## Try it
Using the records below, quote only the span that opens with the line containing "simp [groupStep, nopStep, encodeGroup, Group.expand]" and closes with the line containing "Groups that complete", exactly and inclusively.
★ ★ ★ ★ ★ ★ ★
-- ==== Sys2Proof/Machine/KeypadTimer.lean ====
section
/-! DEFINITION. Keypad and delay-timer instructions (spec/44_keypad_timer.md R127 to R132). -/

namespace Sys2Proof.Machine

/-- The key index check of R132: `KeyIndexOutOfRange` when `V[X]` exceeds 15, else go on. -/
def State.guardKey (s : State) (x : Nibble) (k : Result) : Result :=
  if 15 < (s.reg x).toNat then .next (s.takeFault s.pc0 .keyIndexOutOfRange (s.reg x).toNat) else k

/-- skip-key-pressed (R127). -/
def execSkp (x : Nibble) (s : State) : Result :=
  s.guardKey x (.next (s.skipIf (s.keyDown (s.reg x).toNat)))

/-- skip-key-not-pressed (R128). -/
def execSknp (x : Nibble) (s : State) : Result :=
  s.guardKey x (.next (s.skipIf (!s.keyDown (s.reg x).toNat)))

/-- get-delay (R129): the timer before this cycle's tick. -/
def execLdVDt (x : Nibble) (s : State) : Result := .next (s.setReg x s.dt)

/-- wait-key (R130): the lowest pressed key, or PC back to `pc0` so that the next cycle fetches the same word again. -/
def execLdVK (x : Nibble) (s : State) : Result :=
  match s.lowestKey with
  | some k => .next (s.setReg x (BitVec.ofNat 8 k))
  | none => .next (s.setPc (s.pc - 2#16))

/-- set-delay (R131); this cycle's tick follows (R77). -/
def execLdDtV (x : Nibble) (s : State) : Result := .next (s.setDt (s.reg x))

end Sys2Proof.Machine
end

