theorem State.skipIf_onPeripherals (c : Bool) :
    (s.onPeripherals fk fd fb).skipIf c = (s.skipIf c).onPeripherals fk fd fb := by cases c <;> rfl

theorem State.loadRegs_onPeripherals (n : Nat) :
    (s.onPeripherals fk fd fb).loadRegs n = (s.loadRegs n).onPeripherals fk fd fb := by
  induction n with
  | zero => rfl
  | succ n ih => rw [State.loadRegs, State.loadRegs, ih]; rfl

theorem State.guardIndex_onPeripherals (n : Nat) {k k' : Result} (h : k' = mapNext (·.onPeripherals fk fd fb) k) :
    (s.onPeripherals fk fd fb).guardIndex n k' = mapNext (·.onPeripherals fk fd fb) (s.guardIndex n k) := by
  rw [h, State.guardIndex_eq_if, State.guardIndex_eq_if, apply_ite (mapNext _)]; rfl

theorem State.guardKey_onPeripherals (x : Nibble) {k k' : Result} (h : k' = mapNext (·.onPeripherals fk fd fb) k) :
    (s.onPeripherals fk fd fb).guardKey x k' = mapNext (·.onPeripherals fk fd fb) (s.guardKey x k) := by
  rw [h, State.guardKey, State.guardKey, apply_ite (mapNext _)]; rfl

/-- An instruction commutes with every rewriting of the keypad, the timer and the draw flag that leaves alone those of the
three it reads or writes. -/
theorem exec_onPeripherals (i : Instr) (hk : (∃ x, i = .skp x ∨ i = .sknp x ∨ i = .ldVK x) → fk = id)
    (hd : (∃ x, i = .ldVDt x ∨ i = .ldDtV x) → fd = id) (hb : (i = .cls ∨ ∃ x y n, i = .drw x y n) → fb = id) :
    exec i (s.onPeripherals fk fd fb) = mapNext (·.onPeripherals fk fd fb) (exec i s) := by
  cases i with
  | cls => cases hb (.inl rfl); rfl
  | drw x y n => cases hb (.inr ⟨x, y, n, rfl⟩); exact s.guardIndex_onPeripherals fk fd id _ rfl
  | ldVDt x => cases hd ⟨x, .inl rfl⟩; rfl
  | ldDtV x => cases hd ⟨x, .inr rfl⟩; rfl
  | skp x =>
    cases hk ⟨x, .inl rfl⟩
    exact s.guardKey_onPeripherals id fd fb x (congrArg _ (State.skipIf_onPeripherals ..))
  | sknp x =>
    cases hk ⟨x, .inr (.inl rfl)⟩
    exact s.guardKey_onPeripherals id fd fb x (congrArg _ (State.skipIf_onPeripherals ..))
  | ldVK x =>
    cases hk ⟨x, .inr (.inr rfl)⟩
    rcases exec_ldVK_cases x s with ⟨k, hl, e⟩ | ⟨hl, e⟩ <;> rw [e]
    · exact exec_ldVK_of_some x (s.onPeripherals id fd fb) k hl
    · exact exec_ldVK_of_none x (s.onPeripherals id fd fb) hl
  | ret =>
    rcases exec_ret_cases s with ⟨h, e⟩ | ⟨h, e⟩ <;> rw [e]
    · exact exec_ret_of_pos (s.onPeripherals fk fd fb) h
    · exact exec_ret_of_empty (s.onPeripherals fk fd fb) h
  | call nnn =>
    rcases exec_call_cases nnn s with ⟨h, e⟩ | ⟨h, e⟩ <;> rw [e]
    · exact exec_call_of_lt nnn (s.onPeripherals fk fd fb) h
    · exact exec_call_of_full nnn (s.onPeripherals fk fd fb) h
  | seImm | sneImm | seReg | sneReg => exact congrArg _ (State.skipIf_onPeripherals ..)
  | ldB | ldMemV => exact s.guardIndex_onPeripherals fk fd fb _ rfl
  | ldVMem => rw [exec_ldVMem, State.loadRegs_onPeripherals]; exact s.guardIndex_onPeripherals fk fd fb _ rfl
  | _ => rfl

end Peripherals
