/-- The bytes of a well-formed group that fits the scanline and the stream move the cursor past them and append what the
group stands for (R150 to R152). -/
theorem groupStep_encodeGroup {rd : Nat → Except Fault Byte} {len : Nat} {d : Decoder} {g : Group}
    (hwf : g.wellFormed = true) (hreads : readBytes rd d.cur (encodeGroup g).length = .ok (encodeGroup g))
    (hlen : d.cur + (encodeGroup g).length ≤ len) (hout : d.out.length + g.expand.length ≤ Config.N) :
    ∃ c, rd d.cur = .ok c ∧
      groupStep rd len c d = .ok { d with cur := d.cur + (encodeGroup g).length, out := d.out ++ g.expand } := by
  cases g with
  | lit data =>
    obtain ⟨hpos, hmax⟩ := Group.wellFormed_lit_iff.1 hwf
    obtain ⟨hc, hdata⟩ := readBytes_cons_iff.1 hreads
    refine ⟨_, hc, ?_⟩
    simp only [encodeGroup, List.length_cons, Group.expand] at hlen hout ⊢
    rw [groupStep, if_pos (by rw [literalControl_toNat hmax]; omega), litStep, litLength_literalControl hpos hmax,
      if_neg (by omega), if_neg (by omega), hdata, Nat.add_assoc, Nat.add_comm 1]
  | nop =>
    obtain ⟨hc, -⟩ := readBytes_cons_iff.1 hreads
    refine ⟨_, hc, ?_⟩
    simp [groupStep, nopStep, encodeGroup, Group.expand]
  | rep count v =>
    have hcount := Group.wellFormed_rep_iff.1 hwf
    obtain ⟨hc, hv⟩ := readBytes_cons_iff.1 hreads
    refine ⟨_, hc, ?_⟩
    simp only [encodeGroup, List.length_cons, List.length_nil, Group.expand, List.length_replicate] at hlen hout ⊢
    rw [groupStep, if_neg (by rw [repeatControl_toNat hcount.1]; omega), if_neg (repeatControl_ne_nop hcount), repStep,
      repLength_repeatControl hcount, if_neg (by omega), if_neg (by omega), (readBytes_cons_iff.1 hv).1]

/-- Groups that complete a scanline, the last of them no NOP, decode to what they stand for; their bytes are consumed and
no more (R155, R156). -/
theorem decodeLine_streamBytes {rd : Nat → Except Fault Byte} {len fuel : Nat} {d : Decoder} {gs : List Group}
    (hwf : ∀ g ∈ gs, g.wellFormed = true) (hlast : gs.getLast? ≠ some .nop)
    (hout : d.out.length + (streamOutput gs).length = Config.N)
    (hreads : readBytes rd d.cur (streamBytes gs).length = .ok (streamBytes gs))
    (hlen : d.cur + (streamBytes gs).length ≤ len) (hfuel : (streamBytes gs).length < fuel) :
    decodeLine rd len fuel d =
      .ok { d with cur := d.cur + (streamBytes gs).length, out := d.out ++ streamOutput gs } := by
  induction gs generalizing d fuel with
  | nil =>
    obtain ⟨fuel, rfl⟩ := Nat.exists_eq_add_one.2 hfuel
    rw [decodeLine, if_pos (by simpa [streamOutput] using hout.ge)]
    simp [streamBytes, streamOutput]
  | cons g gs ih =>
    have hpos := streamOutput_length_pos hwf (List.cons_ne_nil g gs) hlast
    have hg := encodeGroup_length_pos g
    rw [streamBytes_cons] at hreads hlen hfuel ⊢
    rw [streamOutput_cons] at hpos hout ⊢
    obtain ⟨hreadsg, hreadsgs⟩ := readBytes_append_iff.1 hreads
    rw [List.length_append] at hpos hout hlen hfuel ⊢
    obtain ⟨fuel, rfl⟩ := Nat.exists_eq_add_one.2 (Nat.zero_lt_of_lt hfuel)
    obtain ⟨c, hc, hstep⟩ := groupStep_encodeGroup (hwf g List.mem_cons_self) hreadsg (len := len) (by omega) (by omega)
    rw [decodeLine, if_neg (by omega), if_neg (by omega), hc]
    simp only [hstep]
    rw [ih (fun g' hg' => hwf g' (List.mem_cons_of_mem g hg')) ?_ ?_ hreadsgs ?_ ?_, List.append_assoc, Nat.add_assoc]
    · intro hnop
      exact hlast (by rw [List.getLast?_cons, hnop]; rfl)
    · rw [List.length_append, Nat.add_assoc]
      exact hout
    · simp only
      omega
    · omega

/-- Legally formed scanlines back to back decode to what they stand for; their bytes are consumed and no more (R165). -/
theorem decodeRows_streamBytes {rd : Nat → Except Fault Byte} {len y cur : Nat} {lines : List (List Group)}
    (hlegal : ∀ gs ∈ lines, LegalLine gs)
    (hreads : readBytes rd cur (lines.flatMap streamBytes).length = .ok (lines.flatMap streamBytes))
    (hlen : cur + (lines.flatMap streamBytes).length ≤ len) :
    decodeRows rd len lines.length y cur =
      .ok (lines.flatMap streamOutput) (cur + (lines.flatMap streamBytes).length) := by
  induction lines generalizing y cur with
  | nil => rfl
  | cons gs lines ih =>
    obtain ⟨hwf, hout, hlast⟩ := hlegal gs List.mem_cons_self
    rw [List.flatMap_cons] at hreads hlen
    obtain ⟨hreadsgs, hreadslines⟩ := readBytes_append_iff.1 hreads
    rw [List.length_append] at hlen
    rw [List.length_cons, decodeRows, decodeLine_streamBytes hwf hlast (by simpa using hout) hreadsgs
      (by simp only; omega) (by omega)]
    simp only
    rw [ih (fun gs' hgs' => hlegal gs' (List.mem_cons_of_mem gs hgs')) hreadslines (by omega)]
    simp [Nat.add_assoc]

/-! ### The groups of a scanline as a stream -/

/-- The groups of the encoding of `s`, without their indices. -/
def lineGroups (s : List Byte) : List Group := (encodeGroups s).map (·.2)

theorem streamBytes_lineGroups (s : List Byte) : streamBytes (lineGroups s) = encodeLine s := by
  rw [streamBytes, lineGroups, List.flatMap_map]
  rfl

theorem streamOutput_lineGroups (s : List Byte) : streamOutput (lineGroups s) = s := by
  rw [streamOutput, lineGroups, List.flatMap_map]
  exact encodeGroups_expand s

/-- The encoding of a scanline is legally formed (R133, R156). -/
theorem legalLine_lineGroups {s : List Byte} (hs : s.length = 72) : LegalLine (lineGroups s) := by
  have hgroup : ∀ g ∈ lineGroups s, g.wellFormed = true ∧ g ≠ .nop := fun g hg => by
    obtain ⟨⟨k, g⟩, hmem, rfl⟩ := List.mem_map.1 hg
    exact wellFormed_of_mem hmem
  exact ⟨fun g hg => (hgroup g hg).1, by rw [streamOutput_lineGroups, hs],
    fun hlast => (hgroup _ (List.mem_of_getLast? hlast)).2 rfl⟩
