/-- A read of the status block or of the account window is answered at once from the state and changes nothing: the 16
status words, the unit records, the meter records and the zone records show the fields at their places. Such a read
has no row of its own and comes as a FORWARDED_READ (log entry 14). -/
def Obligations.ClaimedReadsShowTheState : Prop :=
  ∀ (s : State) (t : ReadTxn) (off : Nat), UpstreamFree s → At s t.addr off → t.aligned = true →
    ((0x10400 ≤ off ∧ off < 0x10440) ∨ (0x11000 ≤ off ∧ off < 0x1D200)) → ∃ data,
    exec (.forwardedRead t) s = .next { s with answer := some (.accept data) } ∧ data.length = t.len.words ∧
    (∀ j i : Nat, j < t.len.words → i < 16 → off + 4 * j = 0x10400 + 4 * i → data[j]? =
      ([0x41200001,
        wordOf [(0, 1, (s.status.mode == .running).toNat), (1, 1, s.close.isSome.toNat),
          (2, 2, codeIn [.irc, .xtal, .tref] s.clock.current),
          (4, 2, codeIn [none, some .irc, some .xtal, some .tref] s.clock.requested),
          (6, 2, codeIn [.idle, .settling, .settled] s.clock.switch),
          (8, 2, codeIn [.none, .switched, .switchFailed] s.clock.lastSwitch),
          (10, 2, codeIn [.unset, .good, .degraded] s.clock.quality),
          (12, 1, (s.plan.header.lockEnable && s.pins.planLock).toNat), (13, 1, s.pins.planLock.toNat)],
        s.status.causes.setWidth 32, s.status.mask.setWidth 32,
        wordOf [(0, 8, s.status.command.code.toNat), (8, 8, codeIn outcomeCodes s.status.command.outcome),
          (16, 12, s.status.command.detail.toNat)],
        wordOf [(0, 8, s.status.unitCommand.code.toNat), (8, 8, s.status.unitCommand.slot.val),
          (16, 8, codeIn outcomeCodes s.status.unitCommand.outcome)],
        s.clock.time, BitVec.ofInt 32 s.clock.adjust,
        wordOf [(0, 7, s.capture.queue.length), (8, 6, s.changes.length)],
        wordOf [(0, 2, codeIn channelStates s.out.chanI.state), (2, 2, codeIn channelOutcomes s.out.chanI.outcome),
          (8, 2, codeIn channelStates s.out.chanP.state), (10, 2, codeIn channelOutcomes s.out.chanP.outcome),
          (16, 3, s.out.holding.length)],
        wordOf [(0, 11, s.out.w.toNat), (16, 12, s.out.u)], s.out.x.setWidth 32,
        wordOf [(0, 16, s.link.discarded.toNat), (16, 16, s.out.lost.toNat)],
        wordOf [(0, 16, s.capture.rejects.toNat), (16, 3, codeIn outcomeCodes s.rejection.code),
          (20, 12, s.rejection.entry.toNat)],
        wordOf [(0, 16, s.period.number.toNat), (16, 1, s.period.pending.toNat),
          (17, 9, s.snapshots.toList.countP (·.isSome)), (26, 1, s.period.trailer.isSome.toNat)],
        wordOf [(0, 23, s.clock.nextBoundary.toNat / 900), (23, 9, s.clock.seq.toNat)]] : List Word)[i]?) ∧
    (∀ (j i : Nat) (u : UnitId) (r : OccRecord), j < t.len.words → i < 32 → r = s.occ[u] →
      off + 4 * j = 0x11000 + 128 * u.val + 4 * i → data[j]? =
      ([wordOf [(0, 3, codeIn [.vacant, .opening, .occupied, .closing, .closed] r.state),
          (3, 1, r.openedOnEstimate.toNat), (4, 1, r.finalsForced.toNat), (5, 1, s.snapshots[u].isSome.toNat),
          (6, 1, (s.snapshots[u].any (·.final)).toNat), (8, 4, r.deadline), (16, 10, r.outstanding)],
        wordOf [(0, 16, r.tenancy.toNat), (16, 16, s.plan.units[u].area.toNat)], r.openedAt, r.closeCmdAt,
        wordOf [(0, 8, s.plan.units[u].tariff.val)], 0] ++
        shownFigures s.accounts[u].heat ++ shownFigures s.accounts[u].cool)[i]?) ∧
    (∀ (j i : Nat) (m : MeterId) (l : MeterLive), j < t.len.words → i < 8 → l = s.live[m] →
      off + 4 * j = 0x19000 + 32 * m.val + 4 * i → data[j]? =
      ([wordOf [(0, 3, codeIn [.unused, .unseen, .live, .estimating, .stale] l.state),
          (3, 4, codeIn [.none, .baseline, .taken, .duplicate, .unknownMeter, .doubtful, .outOfRange, .backward,
            .implausible] l.lastOutcome),
          (7, 1, l.mark.toNat), (8, 6, l.lastSlot.toNat), (14, 1, l.skewed.toNat), (15, 1, l.fresh.toNat),
          (16, 1, l.suspect.toNat), (17, 7, min l.missed.toNat 127),
          (24, 2, codeIn [.unused, .unit, .zone, .plant] s.plan.meters[m].kind),
          (26, 1, codeIn [.heat, .cool] s.plan.meters[m].medium)],
        l.lastCounter, l.lastCapture, l.lastTag, wordOf [(0, 22, l.rate)], BitVec.ofNat 32 l.debt,
        BitVec.ofInt 32 l.attributed, nearest32 (l.actual + l.estimated + l.correction)] : List Word)[i]?) ∧
    ∀ (j i : Nat) (z : ZoneId), j < t.len.words → i < 4 → off + 4 * j = 0x1D000 + 16 * z.val + 4 * i → data[j]? =
      ([wordOf [(0, 1, s.plan.zones[z].enable.toNat),
          (1, 1, if z.val = 30 then 0 else if z.val = 31 then 1 else codeIn [.heat, .cool] s.plan.zones[z].medium),
          (8, 24, min (weight (s.plan.members z)) 16777215)],
        wordOf [(0, 11, s.zoneWork[z].pointer.val), (16, 12, (s.plan.members z).length)]] ++
        lowHigh s.zoneWork[z].carry)[i]?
★ ★ ★ ★ ★ ★ ★
## Task output
    simp [groupStep, nopStep, encodeGroup, Group.expand]
  | rep count v =>
    have hcount := Group.wellFormed_rep_iff.1 hwf
    obtain ⟨hc, hv⟩ := readBytes_cons_iff.1 hreads
    refine ⟨_, hc, ?_⟩
    simp only [encodeGroup, List.length_cons, List.length_nil, Group.expand, List.length_replicate] at hlen hout ⊢
    rw [groupStep, if_neg (by rw [repeatControl_toNat hcount.1]; omega), if_neg (repeatControl_ne_nop hcount), repStep,
      repLength_repeatControl hcount, if_neg (by omega), if_neg (by omega), (readBytes_cons_iff.1 hv).1]

/-- Groups that complete a scanline, the last of them no NOP, decode to what they stand for; their bytes are consumed and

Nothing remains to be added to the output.